I question authority and am willing to challenge the status quo, but I will always relate far more to the values of that optimistic time of America at the beginning of the Kennedy years.
Tell me about your grandmother, and how her dish towels helped inspire your “Ships Ahoy!”
Both my grandparents’ houses and the ranch were the only stable places my brother, sister, and I had as children. My maternal grandmother was an amazing woman. She came from a long line of Virginia aristocracy and reminded us of this every day. She homesteaded in Aspen in 1915 and shot a bear when she was 17. She was a refined southern lady, but tough as nails. My paternal grandmother was a die-hard Nevadan. She grew up in a tiny town, Caliente, Nevada, but had an incredible sense of design. She could make a masterpiece out of a coffee tin.
Right now, we’re in the process of cleaning out the house in Reno. My grandparents died five years ago, but we’ve been unable to alter anything. Each item in the house has so much sentimental value, from the grandfather clock to the dish towels. But it makes no sense to stop time and seal the doors. There isn’t an exact dish towel that matches the business card illustrations; I borrowed the attitude of several of them. Of course, I have a big plastic bin with too many of them.
I can see how this is the slow decline into hoarding.
Okay, those “Sad Places” cards: How did the perpetually radiant Sean Adams get in touch with his inner bleakness?

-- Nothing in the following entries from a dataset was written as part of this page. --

-- ==== Sys2Proof/Machine/Reset.lean ====
section
/-! DEFINITION. Hard and cold resets and the reset pins (14 R331, Table 14.6; 19 R438). -/

namespace Sys2Proof.Machine

/-! What a hard reset keeps: the AON domain. -/

/-- Pending bits of AON sources (15 R347). -/
def aonSources : Nat := (2 ^ 32 - 1) * 2 ^ 640 + (2 ^ 128 - 1) * 2 ^ 800

/-- IDs of integrations that a loss of pit memory ends (06 R134). -/
def lostIntegs (s : State) : List Nat :=
  (match s.tal.cur with | some i => [i.id] | none => []) ++ (match s.tal.sweep with | some w => [w.integ.id] | none => [])

/-- The shift block: SHIFT_COUNT, RESET_CAUSE, BOOT_STAT and the ledger stay, the rest takes its reset values (14 R341). -/
def hardShift (cause : Nat) (s : State) : Shift :=
  let x := s.shift
  { count := x.count, stage := x.stage, done := x.done, dev := x.dev, altered := x.altered, results := x.results
    resetCause := cause, hardResets := min 65535 (x.hardResets + 1), cold := false, boots := x.boots, lastKind := cause
    stages := x.stages, s5 := x.s5, bootCore := x.bootCore, slot := x.slot, trained := x.trained, sessionRec := x.sessionRec, seqDue := x.seqDue
    seqRec := x.seqRec, flash := x.flash, persistOk := x.persistOk, shiftNo := x.shiftNo, coreLog := x.coreLog, lostIds := x.lostIds ++ lostIntegs s, ran := x.ran
    perst := x.perst, held := .hard }

/-- The power and GPIO registers are kept (15 R373). A channel that the reset ends sets FORCED (15 R372). -/
def hardPwr (s : State) : Pwr :=
  let p := s.pwr
  let forced := if s.wnd.chan.any wndActive then [4] else []
  { cause := setBits p.cause forced, irqEn := p.irqEn, timer := p.timer, gpioIn := p.gpioIn, seen := p.seen
    gpioIrqEn := p.gpioIrqEn, edge := p.edge, dir := p.dir, out := p.out, supply := p.supply, tj := p.tj, sensors := p.sensors, warm := p.warm
    shutOff := p.shutOff, sleepHold := p.sleepHold }

/-- Pit memory loses its contents; the rank map, the states and the migration are in the boot ledger (12 R254, R269). -/
def hardPit (p : Pit) : Pit := { rankMap := p.rankMap, rankState := p.rankState, queue := p.queue, mig := p.mig }

/-- Host memory outlives the reset; so does nothing else of a cage. -/
def hardCage (c : Cage) : Cage := { ring := c.ring, lastOut := c.lastOut }

/-- A hard reset (Table 14.6). `cause` is RESET_CAUSE: 1 HRST_N, 2 DEV_RESET, 3 RESET_REQ. It holds until its release. -/
def hardReset (cause : Nat) (s0 : State) : State :=
  let s := bellSync s0
  let s1 : State :=
    { s with
      lanes := { records := s.lanes.records }, seam := { session := s.seam.session }, hop := {}, aba := {}, tal := {}
      beams := {}, assay := {}, ayr := List.replicate 4 {}
      trig := {}, hst := { seq := s.hst.seq, lastSent := s.hst.lastSent, unsent := s.hst.unsent }
      pit := hardPit s.pit, cages := { cage := s.cages.cage.map hardCage }, bell := { pend := s.bell.pend &&& aonSources }
      wnd := { hostOut := s.wnd.hostOut }, pwr := hardPwr s, shift := hardShift cause s, con := {}
      bun := { slots := s.bun.slots }
      sys := { sec := s.sys.sec, ns := s.sys.ns, faultMask := s.sys.faultMask, frameMap := s.sys.frameMap } }
  bellSync (modBell (fun b => { b with lines := sourceLines s1 &&& sourceLines s }) s1)

/-- A cold reset (Table 14.6): everything but the board's flash, pins and supplies, and the junction's temperature. -/
def coldReset (s : State) : State :=
  { State.reset with
    pending := s.pending, freeCount := s.freeCount
    bun := { slots := s.bun.slots }
    pwr := { supply := s.pwr.supply, tj := s.pwr.tj, sensors := s.pwr.sensors, shutOff := s.pwr.shutOff, gpioIn := s.pwr.gpioIn }
    cages := { cage := s.cages.cage.map hardCage }
    shift := { flash := s.shift.flash, perst := s.shift.perst } }

/-- The device is out of reset. -/
def released (s : State) : Bool := decide (s.shift.held = .none)

/-! Pins (19 R438). -/

/-- HRST_N low for at least 1 µs; without VIO_M the pin reads high (Table 19.3). -/
def execHrstNAssert (s : State) : Host.Outcome State Fault Refusal :=
  .next (if released s && supplyOn s vioM then hardReset 1 s else s)

/-- PORST_N low for at least 10 µs. -/
def execPorstNAssert (s : State) : Host.Outcome State Fault Refusal := .next (coldReset s)

/-- R328, Table 14.12: a write of RESET_REQ. While ON_SHIFT reads DOWN only the host's counts. -/
def resetReq (agent v : Nat) (s : State) : State :=
  if released s && decide (v % 256 = 0xA5) && (decide (agent = 0) || decide (s.shift.onShift ≠ 3)) then hardReset 3 s else s

def execResetReq (agent v : Nat) (s : State) : Host.Outcome State Fault Refusal :=
  .next (if agentReaches s agent then resetReq agent v s else s)

end Sys2Proof.Machine
end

Thanks for the compliment, Michael. But ask any of my close friends if I’m perpetually radiant; they’d say, “Are you nuts? He’s a mean terrier.”
This is a complicated issue because it is personal. I don’t want to drop into a Vanity Fair tell-all of misery here, but as you can see from my 1960s answer, stability was job two when I was growing up. I take pictures of these places because I know them. I recall that feeling of being trapped, with little hope and no solutions. Fortunately, I never surrendered and allowed myself to slip in a lethargic state of self-pity.
Now, you ask, why would anyone want a business card of sad places where all hope is lost? I wanted them because I love the contradiction. Handing someone a business card is an act of optimism. It says, “Hi, this is me. I want to know you.” I love the idea of pairing this optimism and hope with the complete opposite. I love that I can hand this to someone and they will look at it and smile, say “thanks,” then turn it over and look at me puzzled. That’s making an impact, which is a business card’s job.
Any other public projects in the works?
I'm working on a couple of remarkable projects for the Natural History Museum now. I can’t say anything specific yet; look for openings mid-2013. I'm incredibly proud of the work done to date, and it’s frustrating to keep it secret, but it’s worth the wait.